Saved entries
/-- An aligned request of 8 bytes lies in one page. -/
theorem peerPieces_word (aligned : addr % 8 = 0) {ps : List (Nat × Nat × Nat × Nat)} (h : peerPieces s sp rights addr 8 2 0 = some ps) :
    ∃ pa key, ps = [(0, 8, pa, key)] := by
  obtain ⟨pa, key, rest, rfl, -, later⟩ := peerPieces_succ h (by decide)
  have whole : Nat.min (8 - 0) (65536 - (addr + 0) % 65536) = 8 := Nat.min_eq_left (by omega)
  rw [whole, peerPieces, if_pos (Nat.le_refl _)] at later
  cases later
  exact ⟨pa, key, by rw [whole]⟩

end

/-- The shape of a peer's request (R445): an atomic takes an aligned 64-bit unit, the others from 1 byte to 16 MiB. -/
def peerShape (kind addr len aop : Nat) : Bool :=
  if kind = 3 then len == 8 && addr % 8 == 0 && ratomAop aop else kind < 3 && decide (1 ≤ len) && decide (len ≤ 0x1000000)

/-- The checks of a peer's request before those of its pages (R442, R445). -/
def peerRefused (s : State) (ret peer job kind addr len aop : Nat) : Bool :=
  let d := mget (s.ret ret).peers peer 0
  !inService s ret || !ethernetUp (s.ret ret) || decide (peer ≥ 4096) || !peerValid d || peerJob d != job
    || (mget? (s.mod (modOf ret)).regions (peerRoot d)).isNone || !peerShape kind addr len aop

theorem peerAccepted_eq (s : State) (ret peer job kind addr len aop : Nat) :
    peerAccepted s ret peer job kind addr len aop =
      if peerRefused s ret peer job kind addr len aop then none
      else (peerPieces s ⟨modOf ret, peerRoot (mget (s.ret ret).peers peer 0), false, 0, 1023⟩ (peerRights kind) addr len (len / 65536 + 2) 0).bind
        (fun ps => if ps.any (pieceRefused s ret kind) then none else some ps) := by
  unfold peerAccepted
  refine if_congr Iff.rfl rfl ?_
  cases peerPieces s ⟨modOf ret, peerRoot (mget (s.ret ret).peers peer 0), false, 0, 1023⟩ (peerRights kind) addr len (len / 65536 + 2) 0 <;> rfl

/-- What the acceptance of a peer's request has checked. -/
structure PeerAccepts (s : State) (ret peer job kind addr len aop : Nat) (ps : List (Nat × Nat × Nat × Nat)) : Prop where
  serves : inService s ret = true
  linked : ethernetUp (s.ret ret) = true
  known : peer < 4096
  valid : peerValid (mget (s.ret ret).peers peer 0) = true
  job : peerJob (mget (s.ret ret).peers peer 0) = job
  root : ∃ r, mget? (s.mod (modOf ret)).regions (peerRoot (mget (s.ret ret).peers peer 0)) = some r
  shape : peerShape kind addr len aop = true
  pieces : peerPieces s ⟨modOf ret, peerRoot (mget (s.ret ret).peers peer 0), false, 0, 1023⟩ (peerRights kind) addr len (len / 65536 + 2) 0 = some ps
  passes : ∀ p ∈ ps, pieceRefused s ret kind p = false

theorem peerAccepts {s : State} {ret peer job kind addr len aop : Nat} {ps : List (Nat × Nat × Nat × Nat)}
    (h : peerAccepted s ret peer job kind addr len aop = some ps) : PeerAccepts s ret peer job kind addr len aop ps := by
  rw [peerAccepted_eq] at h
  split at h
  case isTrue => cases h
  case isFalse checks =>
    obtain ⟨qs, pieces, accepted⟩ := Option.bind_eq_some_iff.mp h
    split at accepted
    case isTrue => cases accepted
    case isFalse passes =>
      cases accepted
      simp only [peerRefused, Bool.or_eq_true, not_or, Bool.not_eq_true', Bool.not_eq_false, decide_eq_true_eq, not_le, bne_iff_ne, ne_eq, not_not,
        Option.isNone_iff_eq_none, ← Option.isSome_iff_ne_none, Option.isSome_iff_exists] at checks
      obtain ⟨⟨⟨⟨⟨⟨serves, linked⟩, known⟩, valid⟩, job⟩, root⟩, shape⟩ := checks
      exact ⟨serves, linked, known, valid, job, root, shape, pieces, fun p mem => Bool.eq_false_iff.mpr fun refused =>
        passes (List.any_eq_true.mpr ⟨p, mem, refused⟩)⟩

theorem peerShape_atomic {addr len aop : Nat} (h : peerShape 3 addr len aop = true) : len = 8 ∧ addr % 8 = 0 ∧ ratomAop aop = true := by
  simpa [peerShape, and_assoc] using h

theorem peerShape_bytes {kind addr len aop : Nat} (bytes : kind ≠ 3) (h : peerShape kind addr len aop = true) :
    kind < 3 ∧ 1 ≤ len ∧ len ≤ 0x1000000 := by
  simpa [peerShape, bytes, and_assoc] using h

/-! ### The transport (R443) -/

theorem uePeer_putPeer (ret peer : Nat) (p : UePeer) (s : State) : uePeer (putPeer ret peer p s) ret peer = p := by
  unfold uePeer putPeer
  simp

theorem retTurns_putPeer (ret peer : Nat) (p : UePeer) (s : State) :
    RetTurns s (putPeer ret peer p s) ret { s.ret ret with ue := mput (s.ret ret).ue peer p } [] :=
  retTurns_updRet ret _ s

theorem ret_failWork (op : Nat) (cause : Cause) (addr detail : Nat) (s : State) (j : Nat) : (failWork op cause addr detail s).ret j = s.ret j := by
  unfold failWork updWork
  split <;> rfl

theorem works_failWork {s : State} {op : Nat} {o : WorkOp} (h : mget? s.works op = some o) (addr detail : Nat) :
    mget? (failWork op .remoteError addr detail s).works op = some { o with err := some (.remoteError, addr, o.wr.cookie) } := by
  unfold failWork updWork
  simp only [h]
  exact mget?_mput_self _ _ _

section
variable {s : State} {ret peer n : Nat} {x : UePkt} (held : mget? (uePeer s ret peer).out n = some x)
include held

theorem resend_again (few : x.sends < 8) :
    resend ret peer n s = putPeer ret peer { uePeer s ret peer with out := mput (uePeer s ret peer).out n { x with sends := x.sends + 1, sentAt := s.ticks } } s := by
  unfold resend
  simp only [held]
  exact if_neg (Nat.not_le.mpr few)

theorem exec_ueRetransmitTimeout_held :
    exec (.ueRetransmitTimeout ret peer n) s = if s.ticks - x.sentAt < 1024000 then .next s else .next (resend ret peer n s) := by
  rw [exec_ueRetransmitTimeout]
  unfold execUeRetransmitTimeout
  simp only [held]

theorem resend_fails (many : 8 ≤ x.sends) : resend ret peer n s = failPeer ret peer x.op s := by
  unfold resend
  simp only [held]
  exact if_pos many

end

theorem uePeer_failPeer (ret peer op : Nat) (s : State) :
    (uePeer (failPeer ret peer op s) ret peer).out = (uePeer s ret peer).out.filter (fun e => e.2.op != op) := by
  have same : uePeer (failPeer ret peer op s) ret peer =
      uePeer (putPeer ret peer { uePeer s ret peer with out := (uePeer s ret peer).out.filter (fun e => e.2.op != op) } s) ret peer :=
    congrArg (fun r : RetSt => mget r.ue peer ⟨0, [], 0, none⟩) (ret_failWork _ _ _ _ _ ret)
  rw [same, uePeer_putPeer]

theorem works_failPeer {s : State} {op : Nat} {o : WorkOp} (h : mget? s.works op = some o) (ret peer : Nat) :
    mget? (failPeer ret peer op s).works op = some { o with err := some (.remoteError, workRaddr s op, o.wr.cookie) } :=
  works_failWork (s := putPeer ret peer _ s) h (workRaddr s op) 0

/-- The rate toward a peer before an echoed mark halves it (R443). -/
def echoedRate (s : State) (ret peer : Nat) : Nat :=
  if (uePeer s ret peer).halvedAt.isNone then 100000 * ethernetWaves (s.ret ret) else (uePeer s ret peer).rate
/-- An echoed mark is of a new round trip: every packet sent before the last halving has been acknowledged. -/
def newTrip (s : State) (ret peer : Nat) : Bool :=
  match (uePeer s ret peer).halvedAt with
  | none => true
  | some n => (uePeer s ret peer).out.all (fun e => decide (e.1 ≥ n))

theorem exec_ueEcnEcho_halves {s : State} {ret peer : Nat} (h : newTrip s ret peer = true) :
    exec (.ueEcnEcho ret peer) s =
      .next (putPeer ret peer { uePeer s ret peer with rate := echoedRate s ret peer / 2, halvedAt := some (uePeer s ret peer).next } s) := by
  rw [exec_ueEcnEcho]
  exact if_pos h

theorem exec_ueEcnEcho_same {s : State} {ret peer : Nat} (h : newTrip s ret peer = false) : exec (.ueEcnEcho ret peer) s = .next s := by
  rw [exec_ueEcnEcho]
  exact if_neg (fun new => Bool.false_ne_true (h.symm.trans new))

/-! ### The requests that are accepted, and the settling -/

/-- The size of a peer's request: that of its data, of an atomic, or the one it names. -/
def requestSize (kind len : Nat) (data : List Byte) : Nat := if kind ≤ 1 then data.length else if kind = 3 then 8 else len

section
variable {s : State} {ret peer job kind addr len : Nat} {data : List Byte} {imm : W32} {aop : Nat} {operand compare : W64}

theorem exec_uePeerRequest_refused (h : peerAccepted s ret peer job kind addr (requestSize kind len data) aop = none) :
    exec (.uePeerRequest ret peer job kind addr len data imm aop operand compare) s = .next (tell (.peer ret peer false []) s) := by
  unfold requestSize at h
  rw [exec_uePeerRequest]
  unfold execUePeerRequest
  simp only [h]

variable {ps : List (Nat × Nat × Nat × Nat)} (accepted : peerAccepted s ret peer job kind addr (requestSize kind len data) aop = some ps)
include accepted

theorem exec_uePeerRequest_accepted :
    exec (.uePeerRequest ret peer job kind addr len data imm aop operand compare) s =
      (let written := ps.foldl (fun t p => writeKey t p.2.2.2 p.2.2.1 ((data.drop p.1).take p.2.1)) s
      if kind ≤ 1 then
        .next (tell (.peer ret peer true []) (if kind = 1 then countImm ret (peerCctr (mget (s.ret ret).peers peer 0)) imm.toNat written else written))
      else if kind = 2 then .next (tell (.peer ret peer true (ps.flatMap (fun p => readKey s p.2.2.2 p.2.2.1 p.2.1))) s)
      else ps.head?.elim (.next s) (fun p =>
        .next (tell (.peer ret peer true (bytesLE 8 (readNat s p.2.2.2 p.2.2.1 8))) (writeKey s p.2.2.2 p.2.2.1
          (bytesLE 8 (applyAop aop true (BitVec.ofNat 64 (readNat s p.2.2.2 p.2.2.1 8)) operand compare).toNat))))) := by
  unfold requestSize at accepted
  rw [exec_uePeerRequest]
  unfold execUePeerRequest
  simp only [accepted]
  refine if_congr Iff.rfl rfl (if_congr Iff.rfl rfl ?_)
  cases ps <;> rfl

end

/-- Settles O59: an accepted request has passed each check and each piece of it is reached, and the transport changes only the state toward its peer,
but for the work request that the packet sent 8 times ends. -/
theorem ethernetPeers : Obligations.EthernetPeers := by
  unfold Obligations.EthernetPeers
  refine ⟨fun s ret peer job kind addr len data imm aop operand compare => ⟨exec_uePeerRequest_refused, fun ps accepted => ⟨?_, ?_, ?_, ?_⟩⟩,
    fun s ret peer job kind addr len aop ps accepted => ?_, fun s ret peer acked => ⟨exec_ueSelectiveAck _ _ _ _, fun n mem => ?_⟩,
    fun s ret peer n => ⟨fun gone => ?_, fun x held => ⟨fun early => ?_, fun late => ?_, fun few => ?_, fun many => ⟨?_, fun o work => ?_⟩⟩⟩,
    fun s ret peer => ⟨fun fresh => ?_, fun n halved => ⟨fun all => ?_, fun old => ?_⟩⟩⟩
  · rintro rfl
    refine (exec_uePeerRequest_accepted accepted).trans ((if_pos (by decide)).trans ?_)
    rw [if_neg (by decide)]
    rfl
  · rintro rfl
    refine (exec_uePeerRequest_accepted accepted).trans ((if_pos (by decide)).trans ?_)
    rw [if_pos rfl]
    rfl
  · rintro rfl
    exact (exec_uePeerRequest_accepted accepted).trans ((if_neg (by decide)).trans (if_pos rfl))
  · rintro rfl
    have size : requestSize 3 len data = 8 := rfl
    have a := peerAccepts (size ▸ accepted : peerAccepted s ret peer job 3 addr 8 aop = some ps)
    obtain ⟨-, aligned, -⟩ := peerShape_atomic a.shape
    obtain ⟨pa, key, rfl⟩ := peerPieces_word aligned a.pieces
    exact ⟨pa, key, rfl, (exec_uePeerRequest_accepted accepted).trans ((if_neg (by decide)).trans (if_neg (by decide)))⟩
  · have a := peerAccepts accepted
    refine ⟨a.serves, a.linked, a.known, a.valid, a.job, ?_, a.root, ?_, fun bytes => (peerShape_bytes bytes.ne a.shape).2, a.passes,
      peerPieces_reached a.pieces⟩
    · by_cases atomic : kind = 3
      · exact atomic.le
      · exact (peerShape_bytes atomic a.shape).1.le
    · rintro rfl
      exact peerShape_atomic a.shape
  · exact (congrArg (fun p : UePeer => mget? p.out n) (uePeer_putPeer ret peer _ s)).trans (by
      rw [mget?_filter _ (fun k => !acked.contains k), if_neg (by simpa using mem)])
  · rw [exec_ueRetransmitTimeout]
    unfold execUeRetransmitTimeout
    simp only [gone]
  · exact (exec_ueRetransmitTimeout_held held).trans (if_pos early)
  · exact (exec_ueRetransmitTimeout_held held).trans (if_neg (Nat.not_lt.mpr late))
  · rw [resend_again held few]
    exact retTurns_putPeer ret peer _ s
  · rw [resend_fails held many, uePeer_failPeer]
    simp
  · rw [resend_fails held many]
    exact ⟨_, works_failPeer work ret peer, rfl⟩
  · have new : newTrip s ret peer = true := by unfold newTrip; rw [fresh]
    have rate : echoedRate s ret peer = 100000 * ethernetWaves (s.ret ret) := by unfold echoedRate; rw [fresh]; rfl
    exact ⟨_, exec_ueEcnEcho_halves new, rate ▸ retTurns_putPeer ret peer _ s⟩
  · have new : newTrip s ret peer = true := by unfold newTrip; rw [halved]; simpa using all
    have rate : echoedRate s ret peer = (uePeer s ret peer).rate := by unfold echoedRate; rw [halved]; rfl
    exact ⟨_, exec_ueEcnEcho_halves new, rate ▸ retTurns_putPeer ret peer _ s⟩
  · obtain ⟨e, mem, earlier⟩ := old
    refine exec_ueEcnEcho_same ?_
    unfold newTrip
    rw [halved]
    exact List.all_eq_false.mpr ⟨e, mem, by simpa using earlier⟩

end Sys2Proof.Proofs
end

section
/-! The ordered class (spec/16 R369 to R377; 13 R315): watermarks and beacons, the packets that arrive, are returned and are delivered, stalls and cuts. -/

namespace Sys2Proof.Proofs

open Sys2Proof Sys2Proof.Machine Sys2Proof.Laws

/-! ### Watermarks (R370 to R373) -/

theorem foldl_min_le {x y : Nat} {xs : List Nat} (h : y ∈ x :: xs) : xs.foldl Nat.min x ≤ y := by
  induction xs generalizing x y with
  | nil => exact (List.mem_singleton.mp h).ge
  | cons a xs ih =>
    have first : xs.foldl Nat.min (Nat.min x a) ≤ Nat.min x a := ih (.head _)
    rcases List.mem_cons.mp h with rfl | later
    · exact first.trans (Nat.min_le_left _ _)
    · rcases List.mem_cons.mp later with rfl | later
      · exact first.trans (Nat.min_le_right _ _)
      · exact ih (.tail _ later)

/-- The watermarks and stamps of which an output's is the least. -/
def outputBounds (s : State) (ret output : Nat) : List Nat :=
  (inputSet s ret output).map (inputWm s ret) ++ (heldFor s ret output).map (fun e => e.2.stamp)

# TASK STATEMENT
Copy the lines from the entries above in which the word "cookie" appears.

# RESPONSE TO THIS TASK
    mget? (failWork op .remoteError addr detail s).works op = some { o with err := some (.remoteError, addr, o.wr.cookie) } := by
    mget? (failPeer ret peer op s).works op = some { o with err := some (.remoteError, workRaddr s op, o.wr.cookie) } :=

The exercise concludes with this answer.